-- ==== Sys2Proof/Certificates/Slice0/Obligations.lean ====
section
/-!
DEFINITION. The statements for the provers.
-/

open Sys2Proof Sys2Proof.Machine

/-! ### Uniform instructions (13 R293, R294) -/

/-- R293, R294: every uniform arithmetic, logic and shift instruction completes, whatever the mode and guard, and writes its
result to K[d] and nothing else. Arithmetic is modulo 2^64, kmulh gives the high half of the signed or unsigned product, and a
shift amount is the low 6 bits of its operand. -/
def Obligations.UniformArithmetic : Prop :=
  ∀ s h, Timely s h → ∀ (d a b : BitVec 6) (i : BitVec 8) (j : BitVec 16) (n : BitVec 6),
    let A := h.kr a.toNat
    let B := h.kr b.toNat
    let m := B.toNat % 64
    let r := fun c x => WritesK s h c false d.toNat x
    r (.kli d j) (j.signExtend 64) ∧ r (.kmov d a) A ∧
    r (.kadd d a b) (A + B) ∧ r (.kaddImm d a i) (A + i.signExtend 64) ∧
    r (.ksub d a b) (A - B) ∧ r (.ksubImm d a i) (A - i.signExtend 64) ∧
    r (.kmul d a b) (A * B) ∧ r (.kmulImm d a i) (A * i.signExtend 64) ∧
    r (.kmulh 0 d a b) (BitVec.ofInt 64 (A.toInt * B.toInt / 2 ^ 64)) ∧
    r (.kmulh 1 d a b) (BitVec.ofNat 64 (A.toNat * B.toNat / 2 ^ 64)) ∧
    r (.kand d a b) (A &&& B) ∧ r (.kandImm d a i) (A &&& i.setWidth 64) ∧
    r (.kor d a b) (A ||| B) ∧ r (.korImm d a i) (A ||| i.setWidth 64) ∧
    r (.kxor d a b) (A ^^^ B) ∧ r (.kxorImm d a i) (A ^^^ i.setWidth 64) ∧
    r (.kshl d a b) (A <<< m) ∧ r (.kshlImm d a n) (A <<< n.toNat) ∧
    r (.kshr d a b) (A >>> m) ∧ r (.kshrImm d a n) (A >>> n.toNat) ∧
    r (.ksar d a b) (A.sshiftRight m) ∧ r (.ksarImm d a n) (A.sshiftRight n.toNat)

/-- The index of the lowest 1 bit of `x`, or 64 (R294). -/
def Sys2Proof.LowestOne (x r : Word64) : Prop :=
  (x = 0 → r = 64) ∧ (x ≠ 0 → x.getLsbD r.toNat = true ∧ ∀ j, j < r.toNat → x.getLsbD j = false)

/-- R293, R294: klih replaces halfword `p` of K[d], for p from 1 to 3, and p = 0 raises ENC_ILLEGAL (12 R256). Minimum, maximum,
compare and select go by signed or unsigned value; conditions 6 and 7 of kcmp raise ENC_ILLEGAL. kpop counts 1 bits and kfirst
finds the lowest one; a predicate is read as a value of WIDTH bits. -/
def Obligations.UniformChoice : Prop :=
  ∀ s h, Timely s h → ∀ (d a b : BitVec 6) (c : BitVec 3) (p : BitVec 2) (j : BitVec 16) (q : BitVec 3),
    let A := h.kr a.toNat
    let B := h.kr b.toNat
    let P := h.pr q.toNat &&& maskOf h.g.width
    let r := fun c x => WritesK s h c false d.toNat x
    (if p = 0 then Raises s h (.klih p d j) .encIllegal 0 h.mask
     else ∃ x, r (.klih p d j) x ∧ ∀ n : Nat, n < 4 →
       x.extractLsb' (16 * n) 16 = if n = p.toNat then j else (h.kr d.toNat).extractLsb' (16 * n) 16) ∧
    (∃ x, r (.kmin 0 d a b) x ∧ x.toInt = min A.toInt B.toInt) ∧
    (∃ x, r (.kmin 1 d a b) x ∧ x.toNat = min A.toNat B.toNat) ∧
    (∃ x, r (.kmax 0 d a b) x ∧ x.toInt = max A.toInt B.toInt) ∧
    (∃ x, r (.kmax 1 d a b) x ∧ x.toNat = max A.toNat B.toNat) ∧
    r (.ksel d a b) (if h.kr d.toNat ≠ 0 then A else B) ∧
    r (.kcmp 0 d a b) (if A = B then 1 else 0) ∧ r (.kcmp 1 d a b) (if A ≠ B then 1 else 0) ∧
    r (.kcmp 2 d a b) (if A.toInt < B.toInt then 1 else 0) ∧ r (.kcmp 3 d a b) (if A.toInt ≤ B.toInt then 1 else 0) ∧
    r (.kcmp 4 d a b) (if A.toNat < B.toNat then 1 else 0) ∧ r (.kcmp 5 d a b) (if A.toNat ≤ B.toNat then 1 else 0) ∧
    (5 < c.toNat → Raises s h (.kcmp c d a b) .encIllegal 0 h.mask) ∧
    r (.kpop d a) (BitVec.ofNat 64 ((List.range 64).countP fun i => A.getLsbD i)) ∧
    r (.kpopPred d q) (BitVec.ofNat 64 ((List.range 64).countP fun i => P.getLsbD i)) ∧
    (∃ x, r (.kfirst d a) x ∧ LowestOne A x) ∧ ∃ x, r (.kfirstPred d q) x ∧ LowestOne P x

/-! ### Vector instructions (14 R297 to R305) -/

/-- R300: the integer arithmetic of two vector sources, or with a uniform second source, completes for every integer type;
each acting thread's exact result is narrowed under 09 R197, and nothing else changes. -/
def Obligations.VectorArithmetic : Prop :=
  ∀ s h, Timely s h → tyIsInt h.ty = true → ∀ (d a b : BitVec 8) (k : BitVec 6),
    let A := fun t => intOf h.ty (h.elem h.ty a.toNat t)
    let B := fun t => intOf h.ty (h.elem h.ty b.toNat t)
    let D := fun t => intOf h.ty (h.elem h.ty d.toNat t)
    let K := intOf h.ty (lowBits (tyWidth h.ty) (h.kr k.toNat))
    let w : Nat := tyWidth h.ty
    let r := fun c (f : Nat → Int) => WritesV s h c false h.ty d.toNat h.acting fun t => intTo h.ty (modeSat h.sp.mode) (f t)
    (OperandsOk h h.ty [d.toNat, a.toNat, b.toNat] [] →
      r (.vadd d a b) (fun t => A t + B t) ∧ r (.vsub d a b) (fun t => A t - B t) ∧
      r (.vmul d a b) (fun t => A t * B t) ∧ r (.vmulh d a b) (fun t => A t * B t / 2 ^ w) ∧
      r (.vmin d a b) (fun t => min (A t) (B t)) ∧ r (.vmax d a b) (fun t => max (A t) (B t)) ∧
      r (.vmad d a b) (fun t => A t * B t + D t)) ∧
    (OperandsOk h h.ty [d.toNat, a.toNat] [] →
      r (.vaddUniform d a k) (fun t => A t + K) ∧ r (.vsubUniform d a k) (fun t => A t - K) ∧
      r (.vmulUniform d a k) (fun t => A t * K) ∧ r (.vmulhUniform d a k) (fun t => A t * K / 2 ^ w) ∧
      r (.vminUniform d a k) (fun t => min (A t) K) ∧ r (.vmaxUniform d a k) (fun t => max (A t) K) ∧
      r (.vmadUniform d a k) (fun t => A t * K + D t) ∧
      r (.vabs d a) (fun t => (A t).natAbs) ∧ r (.vneg d a) (fun t => -(A t)))

/-- R299, R303: vli and vli.h ignore MODE.type; moves, broadcasts and selects take any scalar type, and vsel tests the bit
pattern of the old destination. R300, R301: under an integer type the bitwise and shift instructions, and the counts of leading
zeros and of ones, act on the w-bit patterns; a shift amount is a 32-bit element, or the k register, modulo 64. -/
def Obligations.VectorBits : Prop :=
  ∀ s h, Timely s h → ∀ (d a b : BitVec 8) (k : BitVec 6) (j : BitVec 16),
    let A := fun t => h.elem h.ty a.toNat t
    let B := fun t => h.elem h.ty b.toNat t
    let K := lowBits (tyWidth h.ty) (h.kr k.toNat)
    let w : Nat := tyWidth h.ty
    let r := fun c (f : Nat → Word64) => WritesV s h c false h.ty d.toNat h.acting f
    let r32 := fun c (f : Nat → Word32) => WritesV s h c false 6 d.toNat h.acting fun t => (f t).setWidth 64
    let ri := fun c (f : Nat → Int) => r c fun t => intTo h.ty (modeSat h.sp.mode) (f t)
    (OperandsOk h 6 [d.toNat] [] →
      r32 (.vli d j) (fun _ => j.signExtend 32) ∧
      r32 (.vliH d j) (fun t => j ++ (h.vr d.toNat t).extractLsb' 0 16)) ∧
    (tyScalar h.ty = true →
      (OperandsOk h h.ty [d.toNat, a.toNat] [] → r (.vmov d a) (fun t => h.elem h.ty a.toNat t)) ∧
      (OperandsOk h h.ty [d.toNat] [] → r (.vbc d k) (fun _ => K)) ∧
      (OperandsOk h h.ty [d.toNat, a.toNat, b.toNat] [] → r (.vsel d a b) (fun t =>
        if h.elem h.ty d.toNat t ≠ 0 then h.elem h.ty a.toNat t else h.elem h.ty b.toNat t)) ∧
      (OperandsOk h h.ty [d.toNat, a.toNat] [] → r (.vselUniform d a k) (fun t =>
        if h.elem h.ty d.toNat t ≠ 0 then h.elem h.ty a.toNat t else K))) ∧
    (tyIsInt h.ty = true →
      (OperandsOk h h.ty [d.toNat, a.toNat, b.toNat] [] →
        r (.vand d a b) (fun t => lowBits w (A t &&& B t)) ∧ r (.vor d a b) (fun t => lowBits w (A t ||| B t)) ∧
        r (.vxor d a b) (fun t => lowBits w (A t ^^^ B t))) ∧
      (OperandsOk h h.ty [d.toNat, a.toNat] [b.toNat] →
        ri (.vshl d a b) (fun t => intOf h.ty (A t) * 2 ^ ((h.vr b.toNat t).toNat % 64)) ∧
        ri (.vshr d a b) (fun t => intOf h.ty (A t) / 2 ^ ((h.vr b.toNat t).toNat % 64))) ∧
      (OperandsOk h h.ty [d.toNat, a.toNat] [] →
        r (.vandUniform d a k) (fun t => lowBits w (A t &&& K)) ∧ r (.vorUniform d a k) (fun t => lowBits w (A t ||| K)) ∧
        r (.vxorUniform d a k) (fun t => lowBits w (A t ^^^ K)) ∧ r (.vnot d a) (fun t => lowBits w (~~~(A t))) ∧
        ri (.vshlUniform d a k) (fun t => intOf h.ty (A t) * 2 ^ ((h.kr k.toNat).toNat % 64)) ∧
        ri (.vshrUniform d a k) (fun t => intOf h.ty (A t) / 2 ^ ((h.kr k.toNat).toNat % 64)) ∧
        ri (.vclz d a) (fun t => (w : Int) - bitLen ((A t).toNat % 2 ^ w)) ∧
        ri (.vpop d a) (fun t => ((List.range w).countP fun i => (A t).getLsbD i : Nat))))
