-- ==== Sys2Proof/Laws/Access.lean ====
section
/-!
SUPPORT. What an access to memory leaves alone, and which bytes of memory it changes: reads set the A bit of a leaf and
count (`afterRead`), writes store bytes, set A and D, and count (`poke`).
-/

namespace Sys2Proof.Machine

open Sys2Proof

/-! ### Counting -/

theorem modCtx_frame (s : State) (c : Nat) (f : Context → Context) : s.modCtx c f = { s with ctxs := (s.modCtx c f).ctxs } := by
  unfold State.modCtx; split <;> rfl

theorem addCount_frame (s : State) (p i n : Nat) : s.addCount p i n = { s with parts := (s.addCount p i n).parts } := by
  unfold State.addCount; split <;> rfl

theorem charge_frame (s : State) (a : Acc) : s.charge a = { s with ctxs := (s.charge a).ctxs, parts := (s.charge a).parts } := by
  unfold State.charge
  have hm : ∀ n, (if a.isMem then s.modCtx a.ctx fun c =>
      { c with sterling := { c.sterling with memBytes := satAdd c.sterling.memBytes n } } else s) =
      { s with ctxs := (if a.isMem then s.modCtx a.ctx fun c =>
        { c with sterling := { c.sterling with memBytes := satAdd c.sterling.memBytes n } } else s).ctxs } := by
    intro n
    split
    · rw [modCtx_frame]
    · rfl
  split
  · rfl
  · simp only
    rw [hm]
    split <;> split <;> first | rfl | rw [addCount_frame, addCount_frame]

/-- A charge for HBM bytes counts, and nothing else. -/
theorem chargeHbm_frame (s : State) (ctx n far : Nat) : s.chargeHbm ctx n far = { s with
    ctxs := (s.chargeHbm ctx n far).ctxs, parts := (s.chargeHbm ctx n far).parts } := by
  unfold State.chargeHbm
  rw [modCtx_frame]
  simp only
  split
  · rw [addCount_frame]
  · rw [addCount_frame, addCount_frame]

theorem touchLeaf_cases (s : State) (a : Acc) (w : Bool) :
    s.touchLeaf a w = s ∨ ∃ ea x, a.leaf.map (·.1) = some ea ∧ s.touchLeaf a w = { s with mem := writeCell s.mem ea x } := by
  unfold State.touchLeaf
  cases a.leaf with
  | none => exact .inl rfl
  | some l =>
    simp only
    by_cases h : (decide ((readCell s.mem l.1 ||| 0x80#8 ||| if w = true then 0x40#8 else 0#8) = readCell s.mem l.1) || s.granuleRetired l.1) = true
    · rw [if_pos h]; exact .inl rfl
    · rw [if_neg h]; exact .inr ⟨_, _, rfl, rfl⟩

theorem touchLeaf_frame (s : State) (a : Acc) (w : Bool) : s.touchLeaf a w = { s with mem := (s.touchLeaf a w).mem } := by
  rcases touchLeaf_cases s a w with h | ⟨ea, x, _, h⟩ <;> rw [h]

theorem hotCount_frame (s : State) (a : Acc) : s.hotCount a = { s with dies := (s.hotCount a).dies } := by
  unfold State.hotCount
  split
  · split <;> rfl
  · rfl

theorem countCorrected_frame (s : State) (l : List Nat) : s.countCorrected l = { s with hbm := (s.countCorrected l).hbm } := by
  induction l generalizing s with
  | nil => rfl
  | cons x r ih =>
    unfold State.countCorrected forAll at ih ⊢
    simp only [List.foldl_cons]
    rw [ih]
    split <;> rfl

theorem countWeak_frame (s : State) (a : Acc) : s.countWeak a = { s with hbm := (s.countWeak a).hbm } :=
  countCorrected_frame s _

/-- Uncovered writes of others that become visible change host memory alone. -/
theorem settleOthers_frame (s : State) (a : Acc) : s.settleOthers a =
    { s with hostMem := (s.settleOthers a).hostMem, pubPending := (s.settleOthers a).pubPending } := rfl

theorem touchLeaf_mem (s : State) (a : Acc) (w : Bool) : (s.touchLeaf a w).mem = match a.leaf with
    | none => s.mem
    | some l => if (decide ((readCell s.mem l.1 ||| 0x80#8 ||| if w = true then 0x40#8 else 0#8) = readCell s.mem l.1) ||
        s.granuleRetired l.1) = true then s.mem
      else writeCell s.mem l.1 (readCell s.mem l.1 ||| 0x80#8 ||| if w = true then 0x40#8 else 0#8) := by
  unfold State.touchLeaf
  cases a.leaf with
  | none => rfl
  | some l => exact apply_ite State.mem _ _ _

theorem touchLeaf_host (s : State) (m : Mem) (l : List PubWrite) (a : Acc) (w : Bool) :
    ({ s with hostMem := m, pubPending := l }.touchLeaf a w).mem = (s.touchLeaf a w).mem := by
  rw [touchLeaf_mem, touchLeaf_mem]; rfl

/-- An access changes a leaf entry, makes uncovered writes visible, and counts; nothing else. -/
theorem noteAccess_frame (s : State) (a : Acc) (w : Bool) : s.noteAccess a w = { s with
    mem := (s.touchLeaf a w).mem, hostMem := (s.settleOthers a).hostMem, pubPending := (s.settleOthers a).pubPending, ctxs := (s.noteAccess a w).ctxs, parts := (s.noteAccess a w).parts,
    dies := (s.noteAccess a w).dies, hbm := (s.noteAccess a w).hbm } := by
  obtain ⟨m, l, e⟩ : ∃ m l, s.settleOthers a = { s with hostMem := m, pubPending := l } := ⟨_, _, settleOthers_frame s a⟩
  have f := touchLeaf_frame { s with hostMem := m, pubPending := l } a w
  rw [touchLeaf_host] at f
  generalize (s.touchLeaf a w).mem = x at f ⊢
  unfold State.noteAccess State.countWalk
  rw [e, f, countCorrected_frame, hotCount_frame, charge_frame]

/-- A read changes the A bit of a leaf, makes uncovered writes visible, and counts; nothing else. -/
theorem afterRead_frame (s : State) (a : Acc) : s.afterRead a = { s with
    mem := (s.touchLeaf a false).mem, hostMem := (s.settleOthers a).hostMem, pubPending := (s.settleOthers a).pubPending, ctxs := (s.afterRead a).ctxs, parts := (s.afterRead a).parts,
    dies := (s.afterRead a).dies, hbm := (s.afterRead a).hbm } := by
  simp only [State.afterRead]
  rw [countWeak_frame, noteAccess_frame]

/-- A read changes no byte of memory but the leaf entry that it walked to. -/
theorem readCell_touchLeaf {s : State} {a : Acc} {w : Bool} {k : Nat} (hk : ∀ l, a.leaf = some l → l.1 ≠ k) :
    readCell (s.touchLeaf a w).mem k = readCell s.mem k := by
  rcases touchLeaf_cases s a w with h | ⟨ea, x, he, h⟩
  · rw [h]
  · rw [h]
    cases hl : a.leaf with
    | none => simp [hl] at he
    | some l =>
      have : l.1 = ea := by simpa [hl] using he
      subst this
      simp [Ne.symm (hk l hl)]

@[simp] theorem afterRead_groups (s : State) (a : Acc) : (s.afterRead a).groups = s.groups := by rw [afterRead_frame]
@[simp] theorem afterRead_teams (s : State) (a : Acc) : (s.afterRead a).teams = s.teams := by rw [afterRead_frame]
@[simp] theorem afterRead_launches (s : State) (a : Acc) : (s.afterRead a).launches = s.launches := by rw [afterRead_frame]
@[simp] theorem afterRead_cores (s : State) (a : Acc) : (s.afterRead a).cores = s.cores := by rw [afterRead_frame]
@[simp] theorem afterRead_atoms (s : State) (a : Acc) : (s.afterRead a).atoms = s.atoms := by rw [afterRead_frame]
@[simp] theorem afterRead_freeCtr (s : State) (a : Acc) : (s.afterRead a).freeCtr = s.freeCtr := by rw [afterRead_frame]
@[simp] theorem afterRead_hostMem (s : State) (a : Acc) : (s.afterRead a).hostMem = (s.settleOthers a).hostMem := by rw [afterRead_frame]

/-- A piece that `chargedOnce` gives is one of the pieces, but for the sectors that earlier pieces charged. -/
theorem mem_chargedOnce {seen : List Nat} {ps : List Piece} {p : Piece} (h : p ∈ chargedOnce seen ps) :
    ∃ q ∈ ps, p.acc.leaf = q.acc.leaf ∧ p.acc.locs = q.acc.locs := by
  induction ps generalizing seen with
  | nil => cases h
  | cons a r ih =>
    rcases List.mem_cons.1 h with rfl | h
    · exact ⟨a, by simp, rfl, rfl⟩
    · obtain ⟨q, hq, e⟩ := ih h
      exact ⟨q, by simp [hq], e⟩

/-- Reads of several accesses. -/
theorem readAll_frame (s : State) (ps : List Piece) : s.readAll ps = { s with
    mem := (s.readAll ps).mem, hostMem := (s.readAll ps).hostMem, pubPending := (s.readAll ps).pubPending, ctxs := (s.readAll ps).ctxs, parts := (s.readAll ps).parts,
    dies := (s.readAll ps).dies, hbm := (s.readAll ps).hbm } := by
  unfold State.readAll forAll
  induction chargedOnce [] ps generalizing s with
  | nil => rfl
  | cons p r ih => rw [List.foldl_cons, ih, afterRead_frame]

@[simp] theorem readAll_groups (s : State) (ps : List Piece) : (s.readAll ps).groups = s.groups := by rw [readAll_frame]
@[simp] theorem readAll_freeCtr (s : State) (ps : List Piece) : (s.readAll ps).freeCtr = s.freeCtr := by rw [readAll_frame]

theorem readCell_readAll {s : State} {ps : List Piece} {k : Nat} (hk : ∀ p ∈ ps, ∀ l, p.acc.leaf = some l → l.1 ≠ k) :
    readCell (s.readAll ps).mem k = readCell s.mem k := by
  have hc : ∀ p ∈ chargedOnce [] ps, ∀ l, p.acc.leaf = some l → l.1 ≠ k := fun p hp l hl => by
    obtain ⟨q, hq, e, _⟩ := mem_chargedOnce hp
    exact hk q hq l (e ▸ hl)
  unfold State.readAll forAll
  revert hc
  induction chargedOnce [] ps generalizing s with
  | nil => exact fun _ => rfl
  | cons p r ih =>
    intro hc
    rw [List.foldl_cons, ih fun q hq => hc q (by simp [hq]), afterRead_frame]
    exact readCell_touchLeaf (hc p (by simp))

theorem loadVa_state {s s' : State} {ctx die : Nat} {lane : Bool} {va n : Nat} {bs : List Byte}
    (h : s.loadVa ctx die lane va n = .ok (bs, s')) :
    ∃ a, bs = s.peek a ∧ s' = if s.accWaits a then s.meetsCopy true else s.afterRead a := by
  unfold State.loadVa at h
  split at h
  · cases h
  · rename_i a _
    refine ⟨a, ?_⟩
    split at h
    · rename_i hw
      cases h; exact ⟨rfl, (if_pos hw).symm⟩
    · rename_i hw
      split at h
      · cases h
      · cases h; exact ⟨rfl, (if_neg hw).symm⟩

/-! ### Writing -/

/-- The byte of memory that a location is. -/
def Loc.isMem (l : Loc) (k : Nat) : Prop := l = .hbm k

theorem readCell_putByte {s : State} {ctx q : Nat} {l : Loc} {b : Byte} {k : Nat} (h : l ≠ .hbm k) :
    readCell (s.putByte ctx q l b).mem k = readCell s.mem k := by
  unfold State.putByte
  split
  · rename_i a
    split
    · rfl
    · have : k ≠ a := fun e => h (by rw [e])
      simp [this]
  · split <;> rfl
  · split <;> rfl
  · rfl
  · rfl
  · unfold State.modTeam; split <;> rfl
  · unfold State.modTeam; split <;> rfl
  · split <;> rfl
  · simp only; unfold State.modTeam State.spoil; split <;> split <;> rfl
  · simp only; unfold State.modTeam State.spoil; split <;> split <;> rfl

theorem readCell_putBytes {s : State} {ctx q : Nat} {ls : List Loc} {bs : List Byte} {k : Nat} (h : ∀ l ∈ ls, l ≠ .hbm k) :
    readCell (putBytes ctx q s ls bs).mem k = readCell s.mem k := by
  induction ls generalizing s bs with
  | nil => rfl
  | cons l r ih =>
    cases bs with
    | nil => rfl
    | cons b bs =>
      rw [putBytes, ih fun l hl => h l (by simp [hl]), readCell_putByte (h l (by simp))]

theorem updateWord_mem (s : State) (t o : Nat) (f : Word64 → Word64) : (s.updateWord t o f).mem = s.mem := by
  unfold State.updateWord
  split
  · rfl
  · simp only; split <;> rfl

theorem forAll_mem {α : Type} (f : State → α → State) (hf : ∀ s x, (f s x).mem = s.mem) (s : State) (l : List α) :
    (forAll f s l).mem = s.mem := by
  unfold forAll
  induction l generalizing s with
  | nil => rfl
  | cons x r ih => rw [List.foldl_cons, ih, hf]

/-- A write changes no byte of memory but those it stores and the leaf entry that it walked to. -/
theorem readCell_poke {s : State} {a : Acc} {bs : List Byte} {k : Nat} (hl : ∀ l ∈ a.locs, l ≠ .hbm k)
    (hk : ∀ l, a.leaf = some l → l.1 ≠ k) : readCell (s.poke a bs).mem k = readCell s.mem k := by
  unfold State.poke
  simp only
  rw [forAll_mem _ fun s x => updateWord_mem .., readCell_putBytes hl, noteAccess_frame]
  exact readCell_touchLeaf hk

theorem readCell_storeAll {s : State} {ps : List Piece} {n : Nat} {f : Nat → Word64} {k : Nat}
    (hl : ∀ p ∈ ps, ∀ l ∈ p.acc.locs, l ≠ .hbm k) (hk : ∀ p ∈ ps, ∀ l, p.acc.leaf = some l → l.1 ≠ k) :
    readCell (s.storeAll ps n f).mem k = readCell s.mem k := by
  have hc : ∀ p ∈ chargedOnce [] ps, (∀ l ∈ p.acc.locs, l ≠ .hbm k) ∧ ∀ l, p.acc.leaf = some l → l.1 ≠ k := fun p hp => by
    obtain ⟨q, hq, e, e'⟩ := mem_chargedOnce hp
    exact ⟨e' ▸ hl q hq, e ▸ hk q hq⟩
  unfold State.storeAll forAll
  revert hc
  induction chargedOnce [] ps generalizing s with
  | nil => exact fun _ => rfl
  | cons p r ih =>
    intro hc
    rw [List.foldl_cons, ih fun q hq => hc q (by simp [hq]), readCell_poke (hc p (by simp)).1 (hc p (by simp)).2]

end Sys2Proof.Machine
end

Work request: Across the listing, tally every line that includes the word "range" and supply the total alone.

Reply: 3